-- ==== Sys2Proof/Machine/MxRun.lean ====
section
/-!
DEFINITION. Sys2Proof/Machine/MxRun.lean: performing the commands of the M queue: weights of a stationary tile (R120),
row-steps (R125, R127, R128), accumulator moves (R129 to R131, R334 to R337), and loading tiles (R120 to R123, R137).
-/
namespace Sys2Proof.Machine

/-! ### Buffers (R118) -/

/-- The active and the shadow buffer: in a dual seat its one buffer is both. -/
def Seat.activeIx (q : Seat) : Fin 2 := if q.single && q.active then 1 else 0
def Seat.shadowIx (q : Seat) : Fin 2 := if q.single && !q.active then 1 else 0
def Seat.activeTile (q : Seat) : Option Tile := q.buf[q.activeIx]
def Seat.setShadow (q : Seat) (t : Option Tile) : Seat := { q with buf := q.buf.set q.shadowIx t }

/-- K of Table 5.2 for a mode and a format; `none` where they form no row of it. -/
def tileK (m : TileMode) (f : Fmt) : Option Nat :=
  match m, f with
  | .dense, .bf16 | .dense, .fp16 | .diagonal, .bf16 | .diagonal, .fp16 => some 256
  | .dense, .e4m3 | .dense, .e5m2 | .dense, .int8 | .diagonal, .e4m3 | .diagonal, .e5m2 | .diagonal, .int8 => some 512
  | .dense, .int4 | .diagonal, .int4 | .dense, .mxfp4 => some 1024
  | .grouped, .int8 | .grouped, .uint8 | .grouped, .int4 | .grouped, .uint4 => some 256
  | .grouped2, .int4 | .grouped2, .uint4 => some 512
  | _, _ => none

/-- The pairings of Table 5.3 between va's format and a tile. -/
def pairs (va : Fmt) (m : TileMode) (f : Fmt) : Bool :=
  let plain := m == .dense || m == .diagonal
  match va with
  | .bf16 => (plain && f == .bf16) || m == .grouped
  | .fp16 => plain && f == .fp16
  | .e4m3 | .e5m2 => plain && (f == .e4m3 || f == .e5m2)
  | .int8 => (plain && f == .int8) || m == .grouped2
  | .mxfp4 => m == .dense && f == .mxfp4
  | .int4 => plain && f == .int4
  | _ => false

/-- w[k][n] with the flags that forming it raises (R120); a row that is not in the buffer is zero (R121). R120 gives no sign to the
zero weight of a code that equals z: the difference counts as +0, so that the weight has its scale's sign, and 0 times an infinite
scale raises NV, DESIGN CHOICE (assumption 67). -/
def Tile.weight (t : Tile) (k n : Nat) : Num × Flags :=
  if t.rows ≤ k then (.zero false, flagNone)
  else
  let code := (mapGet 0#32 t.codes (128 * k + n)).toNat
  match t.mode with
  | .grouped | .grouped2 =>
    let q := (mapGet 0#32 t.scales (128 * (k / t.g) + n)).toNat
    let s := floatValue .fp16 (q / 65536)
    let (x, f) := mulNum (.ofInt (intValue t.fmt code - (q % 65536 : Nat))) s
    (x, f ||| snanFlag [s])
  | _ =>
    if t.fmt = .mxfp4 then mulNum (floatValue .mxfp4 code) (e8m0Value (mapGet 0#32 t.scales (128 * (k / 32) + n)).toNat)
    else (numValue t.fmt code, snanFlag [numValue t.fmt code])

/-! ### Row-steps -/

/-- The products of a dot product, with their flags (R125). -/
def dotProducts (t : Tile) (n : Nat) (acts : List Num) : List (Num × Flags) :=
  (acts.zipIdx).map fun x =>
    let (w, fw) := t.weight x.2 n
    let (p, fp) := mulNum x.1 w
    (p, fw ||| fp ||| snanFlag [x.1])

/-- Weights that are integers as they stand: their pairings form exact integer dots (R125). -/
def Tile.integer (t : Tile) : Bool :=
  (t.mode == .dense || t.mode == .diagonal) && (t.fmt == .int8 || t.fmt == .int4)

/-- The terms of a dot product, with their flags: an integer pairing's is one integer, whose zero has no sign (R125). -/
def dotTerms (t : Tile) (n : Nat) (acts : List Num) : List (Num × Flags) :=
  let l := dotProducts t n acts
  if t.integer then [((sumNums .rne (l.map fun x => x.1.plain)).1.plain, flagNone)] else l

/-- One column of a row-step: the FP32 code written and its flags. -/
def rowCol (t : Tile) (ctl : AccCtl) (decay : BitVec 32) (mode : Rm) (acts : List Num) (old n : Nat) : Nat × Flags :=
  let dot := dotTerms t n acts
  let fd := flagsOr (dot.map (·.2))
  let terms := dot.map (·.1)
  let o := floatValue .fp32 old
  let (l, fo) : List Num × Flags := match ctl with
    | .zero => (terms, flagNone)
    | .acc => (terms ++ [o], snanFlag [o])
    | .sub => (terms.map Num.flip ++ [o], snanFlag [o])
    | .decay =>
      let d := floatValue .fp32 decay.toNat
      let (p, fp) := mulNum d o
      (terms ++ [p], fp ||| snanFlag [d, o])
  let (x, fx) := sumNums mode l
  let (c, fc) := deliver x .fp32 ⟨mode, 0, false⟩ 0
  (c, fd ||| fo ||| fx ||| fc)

* _What to produce_: Please copy every line from the entries that includes the word "shadowIx".

* _Completed exercise_:
def Seat.shadowIx (q : Seat) : Fin 2 := if q.single && !q.active then 1 else 0
def Seat.setShadow (q : Seat) (t : Option Tile) : Seat := { q with buf := q.buf.set q.shadowIx t }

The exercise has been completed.